4. Il résulte de ce qui précède, et sans qu’il soit besoin de se prononcer sur les autres moyens de la requête, que Mme B est fondée à demander l’annulation de l’arrêté du 2 septembre 2024 par lequel la préfète de l’Essonne a rejeté sa demande de titre de séjour, lui a fait obligation de quitter le territoire français dans un délai de trente jours et a fixé le pays de destination en cas d’exécution d’office.
Sur les conclusions à fin d’injonction et d’astreinte :
5. Aux termes de l’article L. 614-16 du code de l’entrée et du séjour des étrangers et du droit d’asile : « Si la décision portant obligation de quitter le territoire français est annulée, () l’étranger est muni d’une autorisation provisoire de séjour jusqu’à ce que l’autorité administrative ait à nouveau statué sur son cas. ».
6. Le présent jugement implique que la préfète de l’Essonne, ou le préfet territorialement compétent au regard du lieu de résidence de l’intéressée, renouvelle le titre de séjour de Mme B, dans un délai de quinze jours à compter de la notification du jugement à intervenir. Il n’y a pas lieu d’assortir cette injonction d’une astreinte.
Sur les frais liés au litige :
7. Il y a lieu, dans les circonstances de l’espèce, de mettre à la charge de l’Etat la somme de 1 000 euros à verser à Mme B au titre de l’article L.761-1 du code de justice administrative.
D E C I D E :
Article 1er : L’arrêté de la préfète de l’Essonne du 2 septembre 2024 est annulé.
Article 2 : Il est enjoint à la préfète de l’Essonne, ou au préfet territorialement compétent au regard du lieu de résidence de la requérante, de renouveler le titre de séjour de Mme B, dans un délai de quinze jours à compter de la notification du jugement à intervenir.

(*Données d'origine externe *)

/-! ## Where an instruction reads and writes data addresses (20_memory.md R93, 45_data_transfer.md R239) -/

/-- The data address an instruction reads through `MemRead`. -/
def loadTarget (s : State) : Instr → Option Nat
  | .lds _ a => some a.toNat
  | .lddZ _ q => some (dispAddress .z q s).toNat
  | .lddY _ q => some (dispAddress .y q s).toNat
  | .ldX _ => some (s.ptr .x).toNat
  | .ldXInc _ => some (s.ptr .x).toNat
  | .ldXDec _ => some (s.ptr .x - 1).toNat
  | .ldYInc _ => some (s.ptr .y).toNat
  | .ldYDec _ => some (s.ptr .y - 1).toNat
  | .ldZInc _ => some (s.ptr .z).toNat
  | .ldZDec _ => some (s.ptr .z - 1).toNat
  | .ioIn _ a => some (ioAddress6 a)
  | .sbi a _ => some (ioAddress5 a)
  | .cbi a _ => some (ioAddress5 a)
  | .sbic a _ => some (ioAddress5 a)
  | .sbis a _ => some (ioAddress5 a)
  | .sleep => some aSMCR
  | _ => none

/-- The data address an instruction writes through `MemWrite`. -/
def storeTarget (s : State) : Instr → Option Nat
  | .sts a _ => some a.toNat
  | .stdZ q _ => some (dispAddress .z q s).toNat
  | .stdY q _ => some (dispAddress .y q s).toNat
  | .stX _ => some (s.ptr .x).toNat
  | .stXInc _ => some (s.ptr .x).toNat
  | .stXDec _ => some (s.ptr .x - 1).toNat
  | .stYInc _ => some (s.ptr .y).toNat
  | .stYDec _ => some (s.ptr .y - 1).toNat
  | .stZInc _ => some (s.ptr .z).toNat
  | .stZDec _ => some (s.ptr .z - 1).toNat
  | .ioOut a _ => some (ioAddress6 a)
  | .sbi a _ => some (ioAddress5 a)
  | .cbi a _ => some (ioAddress5 a)
  | _ => none

/-- The data addresses an instruction writes through SP (44_call_return_stack.md R195, R202). -/
def stackTargets (s : State) : Instr → List Nat
  | .push _ => [s.sp.toNat]
  | .rcall _ => [s.sp.toNat, (s.sp - 1).toNat]
  | .icall => [s.sp.toNat, (s.sp - 1).toNat]
  | .call _ => [s.sp.toNat, (s.sp - 1).toNat]
  | _ => []

/-- The bytes a refresh at `a` may change (20_memory.md R73, R75, R79, 60_exceptions.md R312). -/
def refreshBytes (a : Nat) : List Nat :=
  if a = aTCNT0 then [aTCNT0, aTIFR0] else if a = aEECR ∨ a = aPLLCSR ∨ a = aADCSRA then [a] else []

/-- The bytes a write at `a` may change (20_memory.md R67, R74, 60_exceptions.md R314, R315). -/
def writeBytesAt (a : Nat) : List Nat :=
  if a = aEECR then [aEECR, aEEDR]
  else if a = aTCCR0B then [aTCCR0B, aTCNT0, aTIFR0]
  else if a = aTCNT0 then [aTCNT0, aTIFR0]
  else [a]

/-- Every data byte an instruction may change. -/
def bytesTouched (i : Instr) (s : State) : List Nat :=
  stackTargets s i ++ ((loadTarget s i).elim [] refreshBytes ++ (storeTarget s i).elim [] writeBytesAt)

/-! ## What an instruction may write -/

/-- The general register at a data address (10_state.md R20). -/
def regAt (a : Nat) : List Reg := if h : a < 32 then [⟨a, h⟩] else []

/-- The two registers of a pointer. -/
def Ptr.regs (p : Ptr) : List Reg := [p.low, p.low + 1]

Article 3 : L’Etat versera à Mme B la somme de 1 000 (mille) euros au titre de l’article L. 761-1 du code de justice administrative.
Article 4 : Le surplus des conclusions de la requête est rejeté.
Article 5 : Le présent jugement sera notifié à Mme A B, au ministre de l’intérieur et à la préfète de l’Essonne.
Délibéré après l’audience du 19 mai 2025, à laquelle siégeaient :
M. Ouardes, président,
M. Jauffret, premier conseiller,
M. Fraisseix, premier conseiller.
Rendu public par mise à disposition au greffe le 2 juin 2025.
Le rapporteur,
signé
P. Fraisseix
Le président,
signé
P. Ouardes
La greffière,
signé
E. Amegee
La République mande et ordonne à la préfète de l’Essonne en ce qui la concerne et à tous commissaires de justice à ce requis en ce qui concerne les voies de droit commun contre les parties privées de pourvoir à l’exécution de la présente décision.